3. PHARMACEUTICAL FORM
Powder and solvent for concentrate for solution for infusion (powder for sterile concentrate).
The powder is an entire or broken white to off white pellet.
The solvent is a colourless and clear liquid.
4. CLINICAL PARTICULARS4.1. Therapeutic indications
Treatment and prophylaxis of acute hyperuricaemia, in order to prevent acute renal failure, in adults, children and adolescents (aged 0 to 17 years) with haematological malignancy with a high tumour burden and at risk of a rapid tumour lysis or shrinkage at initiation of chemotherapy.
4.2. Posology and method of administration
Posology
Fasturtec is to be used immediately prior to and during the initiation of chemotherapy only, as at the present, there is insufficient data to recommend multiple treatment courses.
The recommended dose for Fasturtec is 0.20 mg/kg/day. Fasturtec is administered as a once daily 30 minute intravenous infusion in 50 ml of a sodium chloride 9 mg/ml (0.9%) solution (see section 6.6).

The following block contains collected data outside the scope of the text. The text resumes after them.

-- ==== Sys2Proof/Tests/Slice0.lean ====
section
/-! SUPPORT. Tests: words of the spec decoded, ill-formed terms refused, single steps on small states, and for each claim with hypotheses a
state and operands that meet them. -/


namespace Sys2Proof.Tests

-- one theorem at a time: each kernel evaluation would otherwise hold a thread of its own
set_option Elab.async false

open Sys2Proof.Machine Sys2Proof.Claims

/-! ### Small states -/

/-- A strand of job 1 on core 0, in slot 0. -/
def ctx0 : Ctx := { pc := 0x1000, cr := Sparse.set 0 crStart 0x506 0x40000, job := 1 }

/-- The same as a vector strand with VL = 4 elements of i32. -/
def vctx : Ctx := (({ ctx0 with vec := true } : Ctx).crSet 0x100 4).crSet 0x101 6

/-- The device with one context, and its job. -/
def st (c : Ctx) : State := { State.reset with ctx := [(0, some c)], cur := 0, sched := { jobs := [loadJob] } }

/-- The same, with a table that maps the first 32 GiB to themselves. -/
def mapped (c : Ctx) : State := { st c with mem := pokeBytes [] 0x40000 (leBytes 8 0xDF) }

/-- The strand with some registers set. -/
def reg (rs : List (Nat × W64)) : Ctx := rs.foldl (fun c r => c.wr r.1 r.2) ctx0

/-- The steward of core 0 as the issuing context. -/
def steward (c : Ctx) : State := { State.reset with ctx := [(4096, some c)], cur := 4096 }

theorem coreAt_of_nil {s : State} (h : s.core = []) (m : Nat) : s.coreAt m = Core.reset := by
  rw [State.coreAt, h]
  rfl

/-- A state with no core changed since reset samples nothing. -/
theorem unsampled_of_nil {s : State} (h : s.core = []) : Unsampled s := fun m => by
  rw [coreAt_of_nil h]
  decide

theorem ctxAt_st (c : Ctx) {k : Nat} (h : k ≠ 0) : (st c).ctxAt k = ctxDefault k := by
  show ((Sparse.get none [(0, some c)] k).getD (ctxDefault k)) = ctxDefault k
  rw [Sparse.get, if_neg (Ne.symm h)]
  rfl

theorem ctxDefault_vec (k : Nat) : (ctxDefault k).vec = false := by
  unfold ctxDefault
  split <;> rfl

/-- Whether an answer is no error and has a property. -/
def okWith {ε α : Type} (e : Except ε α) (p : α → Bool) : Bool := match e with | .ok a => p a | .error _ => false

theorem ok_of {ε α : Type} {e : Except ε α} {p : α → Bool} (h : okWith e p = true) : ∃ a, e = .ok a ∧ p a = true := by
  cases e with
  | ok a => exact ⟨a, rfl, h⟩
  | error c => cases h

/-- Whether an answer is an error of a cause. -/
def errorIs {α : Type} (e : Except Cause α) (c : Cause) : Bool := match e with | .ok _ => false | .error d => decide (d = c)

theorem error_of {α : Type} {e : Except Cause α} {c : Cause} (h : errorIs e c = true) : e = .error c := by
  cases e with
  | ok a => cases h
  | error d => rw [of_decide_eq_true h]


theorem test_decode_system : ∀ p ∈ ([
  (0x00000000, .ill),
  (0x00000001, .nop),
  (0x00020002, .trap 4),
  (0x00000003, .eret),
  (0x00000004, .endStrand),
  (0x00000005, .yield),
  (0x00000006, .idle),
  (0x00000007, .bkpt)] : List (Nat × Instr)), decodeTableWord 32 p.1 = some p.2 := by decide +kernel

theorem test_decode_cr : ∀ p ∈ ([
  (0x02400EBF, .crrd 4 3775),
  (0x02021EBF, .crwr 4 3775),
  (0x024FA43A, .crset 4 31 1082),
  (0x024FB43A, .crclr 4 31 1082)] : List (Nat × Instr)), decodeTableWord 32 p.1 = some p.2 := by decide +kernel

theorem test_decode_alu : ∀ p ∈ ([
  (0x044FE800, .add 4 31 26),
  (0x044FE801, .sub 4 31 26),
  (0x044FE802, .and 4 31 26),
  (0x044FE803, .or 4 31 26),
  (0x044FE804, .xor 4 31 26),
  (0x044FE805, .andn 4 31 26),
  (0x044FE806, .shl 4 31 26),
  (0x044FE807, .shr 4 31 26),
  (0x044FE808, .sra 4 31 26),
  (0x044FE809, .rol 4 31 26),
  (0x044FE80A, .slt 4 31 26),
  (0x044FE80B, .sltn 4 31 26),
  (0x044FE80C, .seq 4 31 26),
  (0x044FE80D, .min 4 31 26),
  (0x044FE80E, .max 4 31 26),
  (0x044FE80F, .minn 4 31 26),
  (0x044FE810, .maxn 4 31 26),
  (0x044F8011, .clz 4 31),
  (0x044F8012, .ctz 4 31),
  (0x044F8013, .popc 4 31),
  (0x044FE814, .sext 4 31 26),
  (0x044FE815, .zext 4 31 26)] : List (Nat × Instr)), decodeTableWord 32 p.1 = some p.2 := by decide +kernel

theorem test_decode_muldiv : ∀ p ∈ ([
  (0x064FE800, .mul 4 31 26),
  (0x064FE801, .mulh 4 31 26),
  (0x064FE802, .mulhn 4 31 26),
  (0x064FE803, .div 4 31 26),
  (0x064FE804, .divn 4 31 26),
  (0x064FE805, .rem 4 31 26),
  (0x064FE806, .remn 4 31 26)] : List (Nat × Instr)), decodeTableWord 32 p.1 = some p.2 := by decide +kernel

theorem test_decode_format_i : ∀ p ∈ ([
  (0x084FC43A, .addi 4 31 17466),
  (0x0A4FC43A, .andi 4 31 17466),
  (0x0C4FC43A, .ori 4 31 17466),
  (0x0E4FC43A, .xori 4 31 17466),
  (0x104FC43A, .slti 4 31 17466),
  (0x124FC43A, .sltni 4 31 17466),
  (0x144F803A, .shli 4 31 58),
  (0x144FA03A, .shri 4 31 58),
  (0x144FC03A, .srai 4 31 58),
  (0x144FE03A, .roli 4 31 58)] : List (Nat × Instr)), decodeTableWord 32 p.1 = some p.2 := by decide +kernel

theorem test_decode_scalar : ∀ p ∈ ([
  (0x16480EBF, .lih 4 528063),
  (0x18480EBF, .addpc 4 528063),
  (0x1A4FC43A, .beq 4 31 17466),
  (0x1C4FC43A, .bne 4 31 17466),
  (0x1E4FC43A, .blt 4 31 17466),
  (0x204FC43A, .bge 4 31 17466),
  (0x224FC43A, .bltn 4 31 17466),
  (0x244FC43A, .bgen 4 31 17466),
  (0x26480EBF, .jal 4 528063),
  (0x284FC43A, .jalr 4 31 17466),
  (0x2C4FD330, .ld 4 31 10 1 304),
  (0x2E4FD330, .ldn 4 31 10 1 304),
  (0x304FD330, .st 4 31 10 1 304),
  (0x342075F8, .fence 4 3775),
  (0xB84F801A, .vset 4 31 26)] : List (Nat × Instr)), decodeTableWord 32 p.1 = some p.2 := by decide +kernel

theorem test_decode_loop : ∀ p ∈ ([
  (0x2A080EBF, .loop 4 3775),
  (0x2A480EBF, .loopm 4 3775),
  (0x2A880EBF, .loops 4 3775),
  (0x2AC80000, .lstg 4),
  (0x2B09F000, .lstr 4 31),
  (0x2B49F000, .lmask 4 31),
  (0x2B880007, .lidx 4 7),
  (0x2BC80000, .lbrk 4)] : List (Nat × Instr)), decodeTableWord 32 p.1 = some p.2 := by decide +kernel

theorem test_decode_amo : ∀ p ∈ ([
  (0x324FE950, .amoadd 4 31 26 5 1),
  (0x324FE951, .amoand 4 31 26 5 1),
  (0x324FE952, .amoor 4 31 26 5 1),
  (0x324FE953, .amoxor 4 31 26 5 1),
  (0x324FE954, .amomin 4 31 26 5 1),
  (0x324FE955, .amomax 4 31 26 5 1),
  (0x324FE956, .amominn 4 31 26 5 1),
  (0x324FE957, .amomaxn 4 31 26 5 1),
  (0x324FE958, .amoswp 4 31 26 5 1),
  (0x324FE959, .amocas 4 31 26 5 1),
  (0x324FE95A, .arrive 4 31 26 5 1)] : List (Nat × Instr)), decodeTableWord 32 p.1 = some p.2 := by decide +kernel

theorem test_decode_wait : ∀ p ∈ ([
  (0x364FE800, .waita 4 31 26),
  (0x36400001, .cross 4),
  (0x36400002, .crossa 4),
  (0x364F8003, .crossw 4 31),
  (0x364F8004, .crossp 4 31)] : List (Nat × Instr)), decodeTableWord 32 p.1 = some p.2 := by decide +kernel

theorem test_decode_vload : ∀ p ∈ ([
  (0xBBFD0281, .vld 1 31 26 5 1),
  (0xBBFD549B, .vlds 1 31 26 21 1 11),
  (0xBBFD54AB, .vldx 1 31 26 21 1 11),
  (0xBBFD02B1, .vldff 1 31 26 5 1),
  (0xBBFD54CB, .vlseg 1 31 26 21 1 11),
  (0xBBFD54DB, .vldt 1 31 26 21 1 11),
  (0xBBFD02E1, .vldl 1 31 26 5 1)] : List (Nat × Instr)), decodeTableWord 32 p.1 = some p.2 := by decide +kernel

theorem test_decode_vstore : ∀ p ∈ ([
  (0xBDFD0281, .vst 1 31 26 5 1),
  (0xBDFD549B, .vsts 1 31 26 21 1 11),
  (0xBDFD54AB, .vstx 1 31 26 21 1 11),
  (0xBDFD54CB, .vsseg 1 31 26 21 1 11),
  (0xBDFD54DB, .vstt 1 31 26 21 1 11),
  (0xBDFD02E1, .vstl 1 31 26 5 1)] : List (Nat × Instr)), decodeTableWord 32 p.1 = some p.2 := by decide +kernel

theorem test_decode_vint : ∀ p ∈ ([
  (0xBFFD54C0, .vadd 1 31 26 21 1 1),
  (0xBFFD54C1, .vsub 1 31 26 21 1 1),
  (0xBFFD54C2, .vmul 1 31 26 21 1 1),
  (0xBFFD54C3, .vmulh 1 31 26 21 1 1),
  (0xBFFD54C4, .vmulhn 1 31 26 21 1 1),
  (0xBFFD54C5, .vmin 1 31 26 21 1 1),
  (0xBFFD54C6, .vmax 1 31 26 21 1 1),
  (0xBFFD54C7, .vminn 1 31 26 21 1 1),
  (0xBFFD54C8, .vmaxn 1 31 26 21 1 1),
  (0xBFFD54C9, .vand 1 31 26 21 1 1),
  (0xBFFD54CA, .vor 1 31 26 21 1 1),
  (0xBFFD54CB, .vxor 1 31 26 21 1 1),
  (0xBFFD54CC, .vshl 1 31 26 21 1 1),
  (0xBFFD54CD, .vshr 1 31 26 21 1 1),
  (0xBFFD54CE, .vsra 1 31 26 21 1 1),
  (0xBFFD54CF, .vsadd 1 31 26 21 1 1),
  (0xBFFD54D0, .vsaddn 1 31 26 21 1 1),
  (0xBFFD54D1, .vssub 1 31 26 21 1 1),
  (0xBFFD54D2, .vssubn 1 31 26 21 1 1),
  (0xBFFD54D3, .vwadd 1 31 26 21 1 1),
  (0xBFFD54D4, .vwmul 1 31 26 21 1 1),
  (0xBFFD54D5, .vwmac 1 31 26 21 1 1),
  (0xBFFD54D6, .vnshr 1 31 26 21 1 1),
  (0xBFFD54D7, .vdot4 1 31 26 21 1 1),
  (0xBFFD54D8, .vcmpeq 1 31 26 21 1 1),
  (0xBFFD54D9, .vcmplt 1 31 26 21 1 1),
  (0xBFFD54DA, .vcmpltn 1 31 26 21 1 1)] : List (Nat × Instr)), decodeTableWord 32 p.1 = some p.2 := by decide +kernel

theorem test_decode_vfp : ∀ p ∈ ([
  (0xC1FD54C0, .vfadd 1 31 26 21 1 1),
  (0xC1FD54C1, .vfsub 1 31 26 21 1 1),
  (0xC1FD54C2, .vfmul 1 31 26 21 1 1),
  (0xC1FD54C3, .vfma 1 31 26 21 1 1),
  (0xC1FD54C4, .vfnma 1 31 26 21 1 1),
  (0xC1FD54C5, .vfdiv 1 31 26 21 1 1),
  (0xC1FD02C6, .vfsqrt 1 31 26 5 1),
  (0xC1FD02C7, .vfrec 1 31 26 5 1),
  (0xC1FD02C8, .vfrsq 1 31 26 5 1),
  (0xC1FD54C9, .vfmin 1 31 26 21 1 1),
  (0xC1FD54CA, .vfmax 1 31 26 21 1 1),
  (0xC1FD54CB, .vfminp 1 31 26 21 1 1),
  (0xC1FD54CC, .vfmaxp 1 31 26 21 1 1),
  (0xC1FD02CD, .vfabs 1 31 26 5 1),
  (0xC1FD02CE, .vfneg 1 31 26 5 1),
  (0xC1FD54CF, .vfcmpeq 1 31 26 21 1 1),
  (0xC1FD54D0, .vfcmplt 1 31 26 21 1 1),
  (0xC1FD54D1, .vfcmple 1 31 26 21 1 1),
  (0xC1FD02D2, .vfclass 1 31 26 5 1)] : List (Nat × Instr)), decodeTableWord 32 p.1 = some p.2 := by decide +kernel

theorem test_decode_vcplx : ∀ p ∈ ([
  (0xC3FD54C0, .vcmul 1 31 26 21 1 1),
  (0xC3FD54C1, .vcmac 1 31 26 21 1 1),
  (0xC3FD54C2, .vcmacj 1 31 26 21 1 1),
  (0xC3FD02C3, .vcconj 1 31 26 5 1),
  (0xC3FD02C4, .vcabs2 1 31 26 5 1),
  (0xC3FD54C5, .vcrot 1 31 26 21 1 1),
  (0xC3FD54C6, .vcscl 1 31 26 21 1 1),
  (0xC3FD02C7, .vcinv2 1 31 26 5 1),
  (0xC3FD54C8, .vgjp 1 31 26 21 1 1)] : List (Nat × Instr)), decodeTableWord 32 p.1 = some p.2 := by decide +kernel

theorem test_decode_vdist : ∀ p ∈ ([
  (0xC5FD5480, .vperm 1 31 26 21 1),
  (0xC5FD5481, .vslup 1 31 26 21 1),
  (0xC5FD5482, .vsldn 1 31 26 21 1),
  (0xC5FD0283, .vrev 1 31 26 5),
  (0xC5FD5404, .vpack 1 31 26 21),
  (0xC5FD0285, .vzip 1 31 26 5),
  (0xC5FD0286, .vunzip 1 31 26 5)] : List (Nat × Instr)), decodeTableWord 32 p.1 = some p.2 := by decide +kernel

theorem test_decode_vx : ∀ p ∈ ([
  (0xC7FD0284, .vxch 1 31 26 5 1),
  (0xC7FD54D9, .vbfly 1 31 26 21 1 1 6),
  (0xC7FD54DA, .vibfly 1 31 26 21 1 1 6),
  (0xC7FD54DB, .vplan 1 31 26 21 1 1 6)] : List (Nat × Instr)), decodeTableWord 32 p.1 = some p.2 := by decide +kernel

theorem test_decode_vmask : ∀ p ∈ ([
  (0xC9FD5480, .vmand 1 31 26 21 1),
  (0xC9FD5481, .vmor 1 31 26 21 1),
  (0xC9FD5482, .vmxor 1 31 26 21 1),
  (0xC9FD0283, .vmnot 1 31 26 5),
  (0xC9FD0284, .vmfirst 1 31 26 5),
  (0xC9FD0285, .vmupto 1 31 26 5),
  (0xC9FD0286, .vmpop 1 31 26 5),
  (0xC9FD54C7, .vredsum 1 31 26 21 1 1),
  (0xC9FD54C8, .vredmin 1 31 26 21 1 1),
  (0xC9FD54C9, .vredmax 1 31 26 21 1 1),
  (0xC9FD54CA, .vredminn 1 31 26 21 1 1),
  (0xC9FD54CB, .vredmaxn 1 31 26 21 1 1),
  (0xC9FD54CC, .vfredsum 1 31 26 21 1 1),
  (0xC9FD54CD, .vfredmin 1 31 26 21 1 1),
  (0xC9FD54CE, .vfredmax 1 31 26 21 1 1),
  (0xC9FD54CF, .vcredsum 1 31 26 21 1 1),
  (0xC9FD02D0, .vscan 1 31 26 5 1),
  (0xC9FD5451, .vltrip 1 31 26 21 1),
  (0xC9F06852, .vlstep 1 31 26 1)] : List (Nat × Instr)), decodeTableWord 32 p.1 = some p.2 := by decide +kernel

theorem test_decode_vcvt : ∀ p ∈ ([
  (0xCBFD54C0, .vcvt 1 31 26 21 1 1),
  (0xCBFD54C1, .vcvtsat 1 31 26 21 1 1),
  (0xCBFD54C2, .vcvtz 1 31 26 21 1 1),
  (0xCBFD54C3, .vquant 1 31 26 21 1 1),
  (0xCBFD54C4, .vdeq 1 31 26 21 1 1),
  (0xCBFD02C5, .vtdec 1 31 26 5 1)] : List (Nat × Instr)), decodeTableWord 32 p.1 = some p.2 := by decide +kernel

theorem test_decode_vmov : ∀ p ∈ ([
  (0xCDFD0280, .vmv 1 31 26 5),
  (0xCDFD0281, .vmvs 1 31 26 5),
  (0xCDFD5482, .vext 1 31 26 21 1),
  (0xCDFD5483, .vins 1 31 26 21 1),
  (0xCDF00104, .vid 1 31 2),
  (0xCC0FE805, .vpush 1 31 26),
  (0xCDF06806, .vtake 1 31 26),
  (0xCDF06807, .vpoll 1 31 26)] : List (Nat × Instr)), decodeTableWord 32 p.1 = some p.2 := by decide +kernel

theorem test_decode_anvil : ∀ p ∈ ([
  (0x4E000000, .alease),
  (0x4E020000, .afree),
  (0x4E044F80, .aclaim 4 31),
  (0x4E06027C, .arels 4 31),
  (0x4E084FE8, .atile 4 31 26),
  (0x4E0A027C, .alda 4 31),
  (0x4E0C027C, .aldb 4 31),
  (0x4E0E4FE8, .amma 4 31 26),
  (0x4E104FE8, .ammz 4 31 26),
  (0x4E124FE8, .asmma 4 31 26),
  (0x4E144FE8, .astc 4 31 26),
  (0x4E164000, .azero 4),
  (0x4E180000, .await)] : List (Nat × Instr)), decodeTableWord 32 p.1 = some p.2 := by decide +kernel

theorem test_decode_haul : ∀ p ∈ ([
  (0x50004FE8, .haul 4 31 26),
  (0x50024FE8, .haulnb 4 31 26),
  (0x50044F80, .hmile 4 31),
  (0x5006027C, .hwait 4 31),
  (0x50084FE8, .tdef 4 31 26),
  (0x500A4F80, .tstat 4 31),
  (0x500C4FE8, .tset 4 31 26),
  (0x500E4F80, .tfree 4 31)] : List (Nat × Instr)), decodeTableWord 32 p.1 = some p.2 := by decide +kernel

theorem test_decode_trel : ∀ p ∈ ([
  (0x52004FE8, .tenc 4 31 26),
  (0x52020200, .twait 4)] : List (Nat × Instr)), decodeTableWord 32 p.1 = some p.2 := by decide +kernel

theorem test_decode_code : ∀ p ∈ ([
  (0x54004FE8, .csub 4 31 26),
  (0x54024000, .cmile 4),
  (0x54040200, .cwait 4)] : List (Nat × Instr)), decodeTableWord 32 p.1 = some p.2 := by decide +kernel

theorem test_decode_fh : ∀ p ∈ ([
  (0x56004FE8, .fharm 4 31 26),
  (0x56024FE8, .fhsend 4 31 26),
  (0x56044F80, .fhstat 4 31)] : List (Nat × Instr)), decodeTableWord 32 p.1 = some p.2 := by decide +kernel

The duration of treatment with Fasturtec may be up to 7 days, the exact duration should be based upon adequate monitoring of uric acid levels in plasma and clinical judgment.
Paediatric population
As no adjustment is necessary, the recommended dose is 0.20 mg/kg/day.
Special populations
Renally or hepatically impaired patients: No dose adjustment is necessary.
Method of Administration
Fasturtec should be administered under the supervision of a physician trained in chemotherapy of haematological malignancies.
Administration of rasburicase does not require any change in the timing or schedule of initiation of cytoreductive chemotherapy.
Rasburicase solution should be infused over 30 minutes. Rasburicase solution should be infused through a different line than that used for infusion of chemotherapeutic agents to prevent any possible drug incompatibility. If use of a separate line is not possible, the line should be flushed out with saline solution between infusion of chemotherapeutic agents and rasburicase. For instructions on reconstitution and dilution of the medicinal product before administration, see section 6.6.
Because rasburicase may degrade uric acid in vitro , special precautions must be used during sample handling for plasma uric acid measurements, see section 6.6.
4.3 Contraindications
Hypersensitivity to the active substance or to any of the excipients listed in section 6.1.
G6PD deficiency and other cellular metabolic disorders known to cause haemolytic anaemia. Hydrogen peroxide is a by-product of the conversion of uric acid to allantoin. In order to prevent possible haemolytic anaemia induced by hydrogen peroxide, rasburicase is contraindicated in patients with these disorders.
4.4 Special warnings and precautions for use
Rasburicase like other proteins, has the potential to induce allergic responses in humans, such as anaphylaxis, including anaphylactic shock, with potential fatal outcome. Clinical experience with Fasturtec demonstrates that patients should be closely monitored for the onset of allergic-type undesirable effects, especially severe hypersensitivity reactions including anaphylaxis (see section 4.8). In case of severe allergic reaction, treatment should immediately and permanently be discontinued and appropriate therapy initiated.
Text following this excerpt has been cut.